Work item:
The entries below hold a line with "d.nodes := rfl" and a line with "d.bufE := rfl". Return those lines and all that lie between them, exactly and only.

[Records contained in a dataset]
/-! `Dev.bump` changes `fresh` alone. -/

@[simp] theorem Dev.bump_clk (d : Dev) : (d.bump).clk = d.clk := rfl
@[simp] theorem Dev.bump_objs (d : Dev) : (d.bump).objs = d.objs := rfl
@[simp] theorem Dev.bump_resetObjs (d : Dev) : (d.bump).resetObjs = d.resetObjs := rfl
@[simp] theorem Dev.bump_pins (d : Dev) : (d.bump).pins = d.pins := rfl
@[simp] theorem Dev.bump_pa (d : Dev) : (d.bump).pa = d.pa := rfl
@[simp] theorem Dev.bump_boot (d : Dev) : (d.bump).boot = d.boot := rfl
@[simp] theorem Dev.bump_clocks (d : Dev) : (d.bump).clocks = d.clocks := rfl
@[simp] theorem Dev.bump_sessions (d : Dev) : (d.bump).sessions = d.sessions := rfl
@[simp] theorem Dev.bump_nextSid (d : Dev) : (d.bump).nextSid = d.nextSid := rfl
@[simp] theorem Dev.bump_mailboxes (d : Dev) : (d.bump).mailboxes = d.mailboxes := rfl
@[simp] theorem Dev.bump_endpoints (d : Dev) : (d.bump).endpoints = d.endpoints := rfl
@[simp] theorem Dev.bump_commit (d : Dev) : (d.bump).commit = d.commit := rfl
@[simp] theorem Dev.bump_commitQueue (d : Dev) : (d.bump).commitQueue = d.commitQueue := rfl
@[simp] theorem Dev.bump_storeWrite (d : Dev) : (d.bump).storeWrite = d.storeWrite := rfl
@[simp] theorem Dev.bump_storeW (d : Dev) : (d.bump).storeW = d.storeW := rfl
@[simp] theorem Dev.bump_storeE (d : Dev) : (d.bump).storeE = d.storeE := rfl
@[simp] theorem Dev.bump_flash (d : Dev) : (d.bump).flash = d.flash := rfl
@[simp] theorem Dev.bump_lanes (d : Dev) : (d.bump).lanes = d.lanes := rfl
@[simp] theorem Dev.bump_ports (d : Dev) : (d.bump).ports = d.ports := rfl
@[simp] theorem Dev.bump_nodes (d : Dev) : (d.bump).nodes = d.nodes := rfl
@[simp] theorem Dev.bump_cfg (d : Dev) : (d.bump).cfg = d.cfg := rfl
@[simp] theorem Dev.bump_msix (d : Dev) : (d.bump).msix = d.msix := rfl
@[simp] theorem Dev.bump_bufW (d : Dev) : (d.bump).bufW = d.bufW := rfl
@[simp] theorem Dev.bump_bufE (d : Dev) : (d.bump).bufE = d.bufE := rfl
@[simp] theorem Dev.bump_nextFrame (d : Dev) : (d.bump).nextFrame = d.nextFrame := rfl
@[simp] theorem Dev.bump_seam (d : Dev) : (d.bump).seam = d.seam := rfl
@[simp] theorem Dev.bump_meters (d : Dev) : (d.bump).meters = d.meters := rfl
@[simp] theorem Dev.bump_shapers (d : Dev) : (d.bump).shapers = d.shapers := rfl
@[simp] theorem Dev.bump_nodeTags (d : Dev) : (d.bump).nodeTags = d.nodeTags := rfl
@[simp] theorem Dev.bump_classTags (d : Dev) : (d.bump).classTags = d.classTags := rfl
@[simp] theorem Dev.bump_classTime (d : Dev) : (d.bump).classTime = d.classTime := rfl
@[simp] theorem Dev.bump_fns (d : Dev) : (d.bump).fns = d.fns := rfl
@[simp] theorem Dev.bump_views (d : Dev) : (d.bump).views = d.views := rfl
@[simp] theorem Dev.bump_barsFound (d : Dev) : (d.bump).barsFound = d.barsFound := rfl
@[simp] theorem Dev.bump_gam (d : Dev) : (d.bump).gam = d.gam := rfl
@[simp] theorem Dev.bump_gamDead (d : Dev) : (d.bump).gamDead = d.gamDead := rfl
@[simp] theorem Dev.bump_trackW (d : Dev) : (d.bump).trackW = d.trackW := rfl
@[simp] theorem Dev.bump_trackE (d : Dev) : (d.bump).trackE = d.trackE := rfl
@[simp] theorem Dev.bump_trackRetired (d : Dev) : (d.bump).trackRetired = d.trackRetired := rfl
@[simp] theorem Dev.bump_pair (d : Dev) : (d.bump).pair = d.pair := rfl
@[simp] theorem Dev.bump_bfl (d : Dev) : (d.bump).bfl = d.bfl := rfl
@[simp] theorem Dev.bump_homes (d : Dev) : (d.bump).homes = d.homes := rfl
@[simp] theorem Dev.bump_rme (d : Dev) : (d.bump).rme = d.rme := rfl
@[simp] theorem Dev.bump_log (d : Dev) : (d.bump).log = d.log := rfl
@[simp] theorem Dev.bump_slots (d : Dev) : (d.bump).slots = d.slots := rfl
@[simp] theorem Dev.bump_sb (d : Dev) : (d.bump).sb = d.sb := rfl
@[simp] theorem Dev.bump_stray (d : Dev) : (d.bump).stray = d.stray := rfl
@[simp] theorem Dev.bump_wordsRead (d : Dev) : (d.bump).wordsRead = d.wordsRead := rfl
@[simp] theorem Dev.bump_pwr (d : Dev) : (d.bump).pwr = d.pwr := rfl
@[simp] theorem Dev.bump_per (d : Dev) : (d.bump).per = d.per := rfl
@[simp] theorem Dev.bump_tele (d : Dev) : (d.bump).tele = d.tele := rfl
@[simp] theorem Dev.bump_test (d : Dev) : (d.bump).test = d.test := rfl
@[simp] theorem Dev.bump_out (d : Dev) : (d.bump).out = d.out := rfl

Reply to the task:
@[simp] theorem Dev.bump_nodes (d : Dev) : (d.bump).nodes = d.nodes := rfl
@[simp] theorem Dev.bump_cfg (d : Dev) : (d.bump).cfg = d.cfg := rfl
@[simp] theorem Dev.bump_msix (d : Dev) : (d.bump).msix = d.msix := rfl
@[simp] theorem Dev.bump_bufW (d : Dev) : (d.bump).bufW = d.bufW := rfl
@[simp] theorem Dev.bump_bufE (d : Dev) : (d.bump).bufE = d.bufE := rfl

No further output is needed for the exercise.